Keep up the good work ! We need someone getting intell about these issues.
Please take good care of yourselves as you are a minority. Big Pharma was
a and is not liking competion.
Dear ANH;
Anacardic compounds in cashew pears and raw cashew nuts are very lethal to gram positive bacteria. Therefore it is possible that they would prove useful against tuberculosis since tuberculosis is said to be related to gram positive bacteria. You may see a discussion of their successful use against tooth abscess bacteria in http://charles_w.tripod.com/tooth.html . Perhaps you could use your influence to get what would be an easy, safe experiment performed using cashew nuts, cashew pears, or mango fruit. Anacardic acids could even possibly be used to see if they add to the potency of other medicines.
Sincerely, Charles Weber
I thought the oath was, “FIRST DO NO HARM!?” Blocking this EFFECTIVE drug because it doesn’t generate enough PROFITS???????? Sounds to me like this is just another case of letting the fox watch the henhouse!

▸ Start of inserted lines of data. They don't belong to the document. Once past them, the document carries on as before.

-- ==== Sys2Proof/Laws/PerInstr.lean ====
section
/-! SUPPORT. Statements about every instruction as syntax, one lemma per constructor. -/

namespace Sys2Proof.Laws.OneByte

/-- An instruction with an encoding is exactly one byte long (30_encoding.md R56, R61). -/
def Statement (i : Instr) : Prop := ∀ bs, encode i = some bs → bs.length = 1

theorem clock : Statement .clock := by simp [Statement, encode]
theorem start : Statement .start := by simp [Statement, encode]
theorem cont : Statement .cont := by simp [Statement, encode]
theorem stop : Statement .stop := by simp [Statement, encode]
theorem ignore (b : Byte) : Statement (.ignore b) := by simp [Statement, encode]
theorem reset (l0 : Bool) : Statement (.reset l0) := by simp [Statement, encode]
theorem rx (b : Byte) : Statement (.rx b) := by simp [Statement, encode]
theorem isrRx : Statement .isrRx := by simp [Statement, encode]
theorem usTick : Statement .usTick := by simp [Statement, encode]
theorem isrCmp : Statement .isrCmp := by simp [Statement, encode]
theorem isrOvf : Statement .isrOvf := by simp [Statement, encode]
theorem msTick : Statement .msTick := by simp [Statement, encode]
theorem housekeep : Statement .housekeep := by simp [Statement, encode]
theorem switch (l : Bool) : Statement (.switch l) := by simp [Statement, encode]

end Sys2Proof.Laws.OneByte
end

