/-- Unless it finds the switch pressed in Idle, `switch_step()` only moves the debounce state (R91 to
R93). -/
theorem switchStep_of_not_pressed_idle {s : State}
    (h : ¬ (s.debounce = .idle ∧ s.switchRaw = true)) :
    switchStep s = setDebounce (quietDebounce s.debounce s.switchRaw) s := by
  obtain ⟨hd, hs, -⟩ | ⟨hd, -, hstep⟩ | ⟨r, hd, hstep⟩ | ⟨hd, hs, hstep⟩ | ⟨hd, hs, hstep⟩ :=
    switchStep_cases s
  case inl => exact absurd ⟨hd, hs⟩ h
  case inr.inl => rw [hstep, hd, quietDebounce, setDebounce_of_eq hd]
  case inr.inr.inl => rw [hstep, hd, quietDebounce]
  case inr.inr.inr.inl => rw [hstep, hd, hs, quietDebounce, if_pos rfl, setDebounce_of_eq hd]
  case inr.inr.inr.inr => rw [hstep, hd, hs, quietDebounce, if_neg Bool.false_ne_true]

/-- A pass that does not toggle consumes the tick, moves the debounce state and counts both LEDs down
(R90). -/
theorem exec_housekeep_without_toggle {s : State} (ht : s.tickFlag = true)
    (h : ¬ (s.debounce = .idle ∧ s.switchRaw = true)) :
    exec .housekeep s =
      .next (ledStep (setDebounce (quietDebounce s.debounce s.switchRaw) (setTickFlag false s))) := by
  have hstep := switchStep_of_not_pressed_idle (s := setTickFlag false s) h
  rw [exec_housekeep_of_set ht, hstep]
  rfl

/-- Settles O37: by the tick flag, MS_TICK sets it or records the lost tick. -/
theorem msTickSetsTheFlagOrRecordsTheLoss : Obligations.MsTickSetsTheFlagOrRecordsTheLoss := by
  unfold Obligations.MsTickSetsTheFlagOrRecordsTheLoss
  exact fun _ => ⟨exec_msTick_of_clear, exec_msTick_of_set⟩

/-- Settles O38: SWITCH is the write of the raw level. -/
theorem switchWritesTheLevel : Obligations.SwitchWritesTheLevel := by
  unfold Obligations.SwitchWritesTheLevel
  exact exec_switch

/-- Settles O39: the pass on the consumed tick, field by field; the debounce's end read as R92 writes it. -/
theorem housekeepWithoutToggle : Obligations.HousekeepWithoutToggle := by
  unfold Obligations.HousekeepWithoutToggle
  refine fun s => ⟨exec_housekeep_of_clear, fun ht hq => ?_⟩
  refine ⟨_, exec_housekeep_without_toggle ht hq, rfl, countDown_toNat s.midiLedTimer,
    countDown_toNat s.beatLedTimer, ?_, rfl⟩
  rw [ledStep_debounce, setDebounce_debounce]
  cases s.debounce with
  | idle => rfl
  | debouncing r => exact debounceNext_eq r
  | waitingForRelease => rfl

end Sys2Proof.Machine
end

section
/-! SUPPORT. RESET: the Pulse Timer and the outputs it leaves (70_reset_and_hazards.md R116). -/

namespace Sys2Proof.Machine

/-- The activity LED is dark where its countdown has run out (R39). -/
theorem activityLed_of_midiLedTimer_zero {s : State} (h : s.midiLedTimer = 0#8) :
    s.activityLed = false := by
  rw [State.activityLed, h]
  rfl

/-- At reset the counter of the Pulse Timer stands at 0, at every width (R28). -/
theorem PulseTimer.atReset_count_toNat (W : Nat) : (PulseTimer.atReset W).count.toNat = 0 := by
  rw [PulseTimer.atReset_count, BitVec.toNat_zero]

/-- At reset the compare value of the Pulse Timer is 0, at every width (R30). -/
theorem PulseTimer.atReset_cmp_toNat (W : Nat) : (PulseTimer.atReset W).cmp.toNat = 0 := by
  rw [PulseTimer.atReset_cmp, BitVec.toNat_zero]

/-- RESET leaves the run line low: it mirrors the transport state, which is Stopped (R26). -/
theorem resetMachine_runLine (l0 : Bool) (s : State) : (resetMachine l0 s).runLine = false :=
  resetMachine_running l0 s
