-- ==== Sys2Proof/Machine/Dev.lean ====
section
/-!
DEFINITION. The state of the device as plain data: the registers, the tick and its pending changes, the agenda, the
engine and its lanes, the loader, and the state each block holds beside its registers.  Every field has its value
after reset as its default.
-/
namespace Sys2Proof.Machine

/-! ## Registers and pending changes (R7, R8, R35 to R39) -/

/-- A masked write that takes effect at the boundary into tick `due` (R35). -/
structure PendWr where
  off  : Nat
  mask : Nat
  val  : Nat
  due  : Nat
deriving DecidableEq, Repr

/-- A masked FRAME-class write of serial port `port`, held for its first frame start at or after tick `due` (R36). -/
structure FrameWr where
  port : Nat
  off  : Nat
  mask : Nat
  val  : Nat
  due  : Nat
  cyc  : Nat
  cmd  : Bool
deriving DecidableEq, Repr

/-- One masked register write of a command: BAR0 offset, mask and data (R339). -/
structure RegWr where
  off  : Nat
  mask : Nat
  data : Nat
deriving DecidableEq, Repr

/-- Writes of an agenda entry to a commit group that was still pending, and whether the entry strobes it (R39). -/
structure HeldWr where
  blk    : Nat
  grp    : Nat
  writes : List RegWr
  strobe : Bool
deriving DecidableEq, Repr

/-! ## The agenda (R22 to R26) -/

/-- What an agenda entry does at its boundary. -/
inductive AgAct where
  | writes (ws : List RegWr)
  | swap
  | cell (key : Nat) (val : List Byte)
  | step (ofs : Int)
deriving DecidableEq, Repr

/-- An acknowledged or mirrored command with a future target tick (R22). -/
structure AgEntry where
  tgt  : Nat
  slot : Nat
  ctr  : Nat
  act  : AgAct
deriving DecidableEq, Repr

/-! ## Faults (R358 to R364) -/

/-- A reaction in progress: its severity, the last tick of its window, whether FLTFIRST records it (R362). -/
structure Reaction where
  sev   : Nat
  last  : Nat
  first : Bool
deriving DecidableEq, Repr

/-- A block's fault state beside its fault registers: the first fault's source, the FLTSTAT bits set at S2 or above
(R360), the reaction (R362), the yield line (R364), and the S3/S4 postings of the present tick (R371). -/
structure FltState where
  first  : Option Nat := none
  sev2   : Nat := 0
  react  : Option Reaction := none
  yieldL : Bool := false
  hot    : Nat := 0
deriving DecidableEq, Repr

/-- A posting on the one-way status path (R32, R368). -/
structure Posting where
  tick   : Nat
  cyc    : Nat
  blk    : Nat
  src    : Nat
  sev    : Nat
  merge  : Nat
  qual   : Nat
  yieldS : Bool
  approx : Bool
  d0     : Nat
  d1     : Nat
  d2     : Nat
  rep    : Nat := 0
  epoch  : Nat := 0
deriving DecidableEq, Repr

/-- An event record (R368). -/
structure EvRec where
  seq   : Nat
  tick  : Nat
  cyc   : Nat
  blk   : Nat
  src   : Nat
  sevm  : Nat
  epoch : Nat
  code  : Nat
  rep   : Nat
  d0    : Nat
  d1    : Nat
  d2    : Nat
deriving DecidableEq, Repr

Decompession chamber – 100% O2 @ 3 atmospheres (45PSI) for 72 hours.
The FDA bows to only one master. Corporate America. The people be damn
http://www.change.org/petitions/it-is-time-americans-take-back-the-constitutional-rights-that-our-founding-fathers-work-so-hard-for
“One in ten cases of TB is drug-resistant, it’s second only to HIV as the leading infectious killer of adults worldwide”
But HIV is not infectious or why would the CDC have removed it from conditions that disallow people to visit the USA?
Even the HIV tests come with the advice that they are not intended to indicate infection, although the test providers don’t let the people see the insert that says so. AIDS may kill people, but HIV does not. In fact, in Africa, TB and other diseases are the killers, not HIV.
See OMSJ.org and Henry Bauer’s blogs and book, “The Origins, Persistence and Failures of the HIV/AIDS Theory”.